Below are entries. Reproduce exactly the lines between the line holding "-- ==== Sys2Proof/Laws/PerInstr.lean" and the line holding "theorem cfgwr (r", inclusive, and only those.

** Opening Data provided block **

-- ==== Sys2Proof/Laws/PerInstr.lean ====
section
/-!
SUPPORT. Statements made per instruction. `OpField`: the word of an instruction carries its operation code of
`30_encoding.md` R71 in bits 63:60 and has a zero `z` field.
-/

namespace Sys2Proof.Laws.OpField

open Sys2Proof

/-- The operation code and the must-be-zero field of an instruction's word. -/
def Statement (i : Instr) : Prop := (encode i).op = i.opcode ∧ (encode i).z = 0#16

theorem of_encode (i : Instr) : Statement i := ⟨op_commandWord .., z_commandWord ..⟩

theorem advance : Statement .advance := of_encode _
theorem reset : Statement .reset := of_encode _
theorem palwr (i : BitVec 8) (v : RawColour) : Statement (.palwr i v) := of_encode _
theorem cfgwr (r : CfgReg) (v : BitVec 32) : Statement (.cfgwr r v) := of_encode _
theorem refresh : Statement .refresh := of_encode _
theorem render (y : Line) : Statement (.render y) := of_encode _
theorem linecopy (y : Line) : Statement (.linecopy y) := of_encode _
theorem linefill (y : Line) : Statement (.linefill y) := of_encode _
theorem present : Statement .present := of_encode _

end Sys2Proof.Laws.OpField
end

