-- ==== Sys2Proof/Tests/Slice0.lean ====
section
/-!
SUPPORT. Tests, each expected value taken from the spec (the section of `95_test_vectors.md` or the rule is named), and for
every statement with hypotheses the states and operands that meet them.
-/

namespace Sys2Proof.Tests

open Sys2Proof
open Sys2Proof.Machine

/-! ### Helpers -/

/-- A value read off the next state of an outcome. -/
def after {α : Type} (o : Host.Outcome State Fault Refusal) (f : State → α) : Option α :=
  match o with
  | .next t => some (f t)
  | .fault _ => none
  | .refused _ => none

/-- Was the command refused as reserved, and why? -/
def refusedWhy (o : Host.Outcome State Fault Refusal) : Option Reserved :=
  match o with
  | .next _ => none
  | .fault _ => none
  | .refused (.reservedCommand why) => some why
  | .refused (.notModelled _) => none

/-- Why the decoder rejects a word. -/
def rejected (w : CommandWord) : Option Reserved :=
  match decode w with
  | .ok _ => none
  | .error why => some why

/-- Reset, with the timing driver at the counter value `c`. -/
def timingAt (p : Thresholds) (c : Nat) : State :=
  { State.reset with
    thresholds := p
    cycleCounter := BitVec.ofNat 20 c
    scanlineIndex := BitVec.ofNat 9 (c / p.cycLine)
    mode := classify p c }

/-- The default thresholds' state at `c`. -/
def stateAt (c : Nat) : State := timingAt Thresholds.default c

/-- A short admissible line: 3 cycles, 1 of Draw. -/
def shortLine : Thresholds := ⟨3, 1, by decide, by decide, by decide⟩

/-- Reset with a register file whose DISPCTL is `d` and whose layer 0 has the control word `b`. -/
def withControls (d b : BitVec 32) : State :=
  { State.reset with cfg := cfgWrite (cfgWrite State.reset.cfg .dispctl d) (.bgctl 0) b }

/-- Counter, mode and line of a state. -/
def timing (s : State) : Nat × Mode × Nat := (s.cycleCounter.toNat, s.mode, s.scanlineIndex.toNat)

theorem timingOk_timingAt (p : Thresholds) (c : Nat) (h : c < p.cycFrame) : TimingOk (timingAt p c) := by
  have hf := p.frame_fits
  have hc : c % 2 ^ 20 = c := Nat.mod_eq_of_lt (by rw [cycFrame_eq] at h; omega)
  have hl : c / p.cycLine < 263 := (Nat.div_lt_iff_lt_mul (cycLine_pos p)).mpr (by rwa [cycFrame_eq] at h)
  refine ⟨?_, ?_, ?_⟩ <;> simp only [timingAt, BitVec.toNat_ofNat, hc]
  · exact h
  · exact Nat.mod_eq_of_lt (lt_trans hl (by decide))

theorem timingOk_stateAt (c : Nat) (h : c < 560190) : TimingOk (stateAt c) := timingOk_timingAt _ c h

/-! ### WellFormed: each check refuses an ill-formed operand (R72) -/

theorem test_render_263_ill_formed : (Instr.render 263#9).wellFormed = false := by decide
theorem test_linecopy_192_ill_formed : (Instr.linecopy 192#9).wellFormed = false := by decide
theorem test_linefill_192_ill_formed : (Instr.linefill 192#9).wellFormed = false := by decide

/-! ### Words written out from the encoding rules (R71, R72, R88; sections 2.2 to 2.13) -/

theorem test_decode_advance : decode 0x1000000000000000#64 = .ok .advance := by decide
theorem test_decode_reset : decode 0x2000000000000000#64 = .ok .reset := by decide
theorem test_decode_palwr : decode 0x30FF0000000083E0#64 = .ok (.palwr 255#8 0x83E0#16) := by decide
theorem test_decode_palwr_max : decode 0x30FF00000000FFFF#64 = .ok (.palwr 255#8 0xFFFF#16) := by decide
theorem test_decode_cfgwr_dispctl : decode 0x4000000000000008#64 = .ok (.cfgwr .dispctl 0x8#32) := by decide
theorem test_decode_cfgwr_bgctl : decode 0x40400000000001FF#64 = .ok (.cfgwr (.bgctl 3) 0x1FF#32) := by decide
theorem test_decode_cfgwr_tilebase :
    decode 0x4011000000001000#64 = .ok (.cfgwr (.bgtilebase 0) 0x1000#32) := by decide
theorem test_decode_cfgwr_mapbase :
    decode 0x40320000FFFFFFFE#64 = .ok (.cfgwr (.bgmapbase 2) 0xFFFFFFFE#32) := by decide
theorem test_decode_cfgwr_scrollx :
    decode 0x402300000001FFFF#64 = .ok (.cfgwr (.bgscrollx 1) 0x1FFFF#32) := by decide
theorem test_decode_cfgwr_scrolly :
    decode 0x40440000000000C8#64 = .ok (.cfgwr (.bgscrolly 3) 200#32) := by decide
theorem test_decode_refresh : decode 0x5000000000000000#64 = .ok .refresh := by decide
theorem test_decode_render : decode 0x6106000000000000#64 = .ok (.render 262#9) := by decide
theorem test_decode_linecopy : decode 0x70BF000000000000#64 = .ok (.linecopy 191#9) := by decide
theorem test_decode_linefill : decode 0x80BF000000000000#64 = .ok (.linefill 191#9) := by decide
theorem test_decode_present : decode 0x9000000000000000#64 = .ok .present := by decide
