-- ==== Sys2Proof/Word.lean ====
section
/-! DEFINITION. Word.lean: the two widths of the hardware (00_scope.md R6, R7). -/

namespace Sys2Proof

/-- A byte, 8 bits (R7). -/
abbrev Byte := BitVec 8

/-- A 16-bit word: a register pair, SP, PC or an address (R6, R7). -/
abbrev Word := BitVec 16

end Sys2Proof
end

** Closing Data provided block **
** Opening Data provided block **

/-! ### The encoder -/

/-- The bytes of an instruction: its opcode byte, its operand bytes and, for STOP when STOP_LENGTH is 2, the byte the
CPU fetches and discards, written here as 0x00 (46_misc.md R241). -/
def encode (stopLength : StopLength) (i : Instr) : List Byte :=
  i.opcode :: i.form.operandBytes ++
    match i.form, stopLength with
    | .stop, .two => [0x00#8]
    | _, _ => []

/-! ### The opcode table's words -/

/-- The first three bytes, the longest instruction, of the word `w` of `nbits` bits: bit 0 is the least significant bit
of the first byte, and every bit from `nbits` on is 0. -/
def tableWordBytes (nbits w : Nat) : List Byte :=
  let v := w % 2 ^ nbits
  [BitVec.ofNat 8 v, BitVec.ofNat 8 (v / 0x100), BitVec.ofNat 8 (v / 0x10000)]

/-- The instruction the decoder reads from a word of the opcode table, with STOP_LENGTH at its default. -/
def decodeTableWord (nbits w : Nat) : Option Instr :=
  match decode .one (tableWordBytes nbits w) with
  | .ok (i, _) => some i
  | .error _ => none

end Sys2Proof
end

** Closing Data provided block **

> _Worked solution_
-- ==== Sys2Proof/Laws/PerInstr.lean ====
section
/-!
SUPPORT. Statements made per instruction. `OpField`: the word of an instruction carries its operation code of
`30_encoding.md` R71 in bits 63:60 and has a zero `z` field.
-/

namespace Sys2Proof.Laws.OpField

open Sys2Proof

/-- The operation code and the must-be-zero field of an instruction's word. -/
def Statement (i : Instr) : Prop := (encode i).op = i.opcode ∧ (encode i).z = 0#16

theorem of_encode (i : Instr) : Statement i := ⟨op_commandWord .., z_commandWord ..⟩

theorem advance : Statement .advance := of_encode _
theorem reset : Statement .reset := of_encode _
theorem palwr (i : BitVec 8) (v : RawColour) : Statement (.palwr i v) := of_encode _
theorem cfgwr (r : CfgReg) (v : BitVec 32) : Statement (.cfgwr r v) := of_encode _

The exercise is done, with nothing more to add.